Output range, inclusive: from the line containing "(pins : BitVec 16)" to the line containing "(R168, R171): the". Restate those lines from the data below word for word and only those.

Collected data
=======

-- ==== Sys2Proof/Syntax.lean ====
section
/-! DEFINITION. The commands of the FD16: one constructor of `Instr` per row of spec/opcode_table.json. The rows give no
bits and no fields; the operands are those the rows' rules give, a request's at the byte widths of R193. -/

namespace Sys2Proof

/-- A plan record as its 24 bytes hold it (R194): every field at its width, undefined codes included. -/
structure PlanRecord where
  kind         : Byte
  lineA        : Byte
  lineB        : Byte
  flags        : Byte
  window       : BitVec 32
  span         : BitVec 16
  maxWindows   : BitVec 24
  minWindows   : Byte
  qualDepth    : Byte
  tol          : BitVec 32
  onSettle     : Byte
  reportSelect : Byte
  quota        : Byte
  lossPolicy   : Byte
  edgeCount    : Byte
  deriving DecidableEq, Repr

/-- A request with its fields as the layouts of R193 carry them. `startAt` shares the kind of `start` (R193). -/
inductive Request where
  | status (clear : Byte)
  | deviceReset
  | credit (mode n : Byte)
  | time
  | lineSet (line profile : Byte)
  | lineRead
  | profileSet (profile : Byte) (threshold : BitVec 16)
  | stageBegin (probe : Byte) (lease : BitVec 32)
  | stageParams (probe : Byte) (record : PlanRecord)
  | stageEdges (probe chunk : Byte) (edges : List Sample32)
  | stageCommit (probe mode : Byte)
  | stageAbort (probe : Byte)
  | start (probe : Byte)
  | startAt (probe : Byte) (tick : Tick)
  | arm (probe : Byte)
  | stop (probe : Byte)
  | probeReset (probe : Byte)
  | probeRead (probe : Byte)
  | snapshot (probe : Byte)
  | histRead (probe half : Byte)
  | histClear (probe : Byte)
  | coupleAdd (source event target action : Byte)
  | coupleRemove (slot : Byte)
  | coupleList
  deriving DecidableEq, Repr

/-- The request kinds of R192. -/
inductive RequestKind where
  | status | deviceReset | credit | time
  | lineSet | lineRead | profileSet
  | stageBegin | stageParams | stageEdges | stageCommit | stageAbort
  | start | arm | stop | probeReset | probeRead | snapshot
  | histRead | histClear
  | coupleAdd | coupleRemove | coupleList
  deriving DecidableEq, Repr

/-- The commands: the steps of spec/95 and spec/opcode_table.json, each whole and indivisible. -/
inductive Instr where
  /-- PIN_RESET (R190): RESET held low and released, with RS1, RS0 and LRX as they stand at the release. -/
  | pinReset (rs1 rs0 lrx : Bool)
  /-- LINE_FILTER_STEP (R70): bit i of `pins` is the level of IN i at this tick. -/
  | lineFilterStep (pins : BitVec 16)
  /-- PROBE_MEASUREMENT (R81). -/
  | probeMeasurement (p : ProbeId)
  /-- WINDOW_COMPLETION (R53). -/
  | windowCompletion (p : ProbeId)
  /-- SWAP (R60). -/
  | swap (p : ProbeId)
  /-- ARMED_DEADLINE (R48). -/
  | armedDeadline (p : ProbeId)
  /-- LEASE_EXPIRY (R28). -/
  | leaseExpiry
  /-- CHARACTER_RECEIVED (R168, R171): the byte receiver delivers `b`. -/
  | characterReceived (b : Byte)
  /-- GAP_ERROR (R172). -/
  | gapError
  /-- BREAK (R173). -/
  | lineBreak
  /-- FRAME_ACCEPT (R175): a good frame with this KIND, TAG and DATA. -/
  | frameAccept (kind tag : Byte) (data : List Byte)
  /-- REPLY_TRANSMIT (R183). -/
  | replyTransmit
  /-- REPORT_DEQUEUE (R160). -/
  | reportDequeue
  /-- FRAME_END (R184). -/
  | frameEnd
  /-- DEVICE_RESET_EFFECT (R189), with RS1, RS0 and LRX as they stand at the reset. -/
  | deviceResetEffect (rs1 rs0 lrx : Bool)
  /-- STATUS (R185). -/
  | status (tag clear : Byte)
  /-- DEVICE_RESET (R187). -/
  | deviceReset (tag : Byte)
  /-- CREDIT (R158). -/
  | credit (tag mode n : Byte)
  /-- TIME (R80). -/
  | time (tag : Byte)
  /-- LINE_SET (R73). -/
  | lineSet (tag line profile : Byte)
  /-- LINE_READ (R76). -/
  | lineRead (tag : Byte)
  /-- PROFILE_SET (R74). -/
  | profileSet (tag profile : Byte) (threshold : BitVec 16)
  /-- STAGE_BEGIN (R25). -/
  | stageBegin (tag probe : Byte) (lease : BitVec 32)
  /-- STAGE_PARAMS (R30). -/
  | stageParams (tag probe : Byte) (record : PlanRecord)
  /-- STAGE_EDGES (R33). -/
  | stageEdges (tag probe chunk : Byte) (edges : List Sample32)
  /-- STAGE_COMMIT (R35). -/
  | stageCommit (tag probe mode : Byte)
  /-- STAGE_ABORT (R42). -/
  | stageAbort (tag probe : Byte)
  /-- START (R45). -/
  | start (tag probe : Byte)
  /-- START_AT (R46). -/
  | startAt (tag probe : Byte) (tick : Tick)
  /-- ARM (R47). -/
  | arm (tag probe : Byte)
  /-- STOP (R49). -/
  | stop (tag probe : Byte)
  /-- PROBE_RESET (R63). -/
  | probeReset (tag probe : Byte)
  /-- PROBE_READ (R9). -/
  | probeRead (tag probe : Byte)
  /-- SNAPSHOT (R52). -/
  | snapshot (tag probe : Byte)
  /-- HIST_READ (R123). -/
  | histRead (tag probe half : Byte)
  /-- HIST_CLEAR (R125). -/
  | histClear (tag probe : Byte)
  /-- COUPLE_ADD (R129). -/
  | coupleAdd (tag source event target action : Byte)
  /-- COUPLE_REMOVE (R130). -/
  | coupleRemove (tag slot : Byte)
  /-- COUPLE_LIST (R131). -/
  | coupleList (tag : Byte)
  /-- TIMEBASE_ADVANCE (R78), with the LRX level of the new tick (R168). -/
  | timebaseAdvance (lrx : Bool)
  /-- CHARACTER_DISCARDED (R168): a character's stop bit sampled low. -/
  | characterDiscarded
  deriving DecidableEq, Repr

end Sys2Proof
end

=======

● **Exercise response**
  | lineFilterStep (pins : BitVec 16)
  /-- PROBE_MEASUREMENT (R81). -/
  | probeMeasurement (p : ProbeId)
  /-- WINDOW_COMPLETION (R53). -/
  | windowCompletion (p : ProbeId)
  /-- SWAP (R60). -/
  | swap (p : ProbeId)
  /-- ARMED_DEADLINE (R48). -/
  | armedDeadline (p : ProbeId)
  /-- LEASE_EXPIRY (R28). -/
  | leaseExpiry
  /-- CHARACTER_RECEIVED (R168, R171): the byte receiver delivers `b`. -/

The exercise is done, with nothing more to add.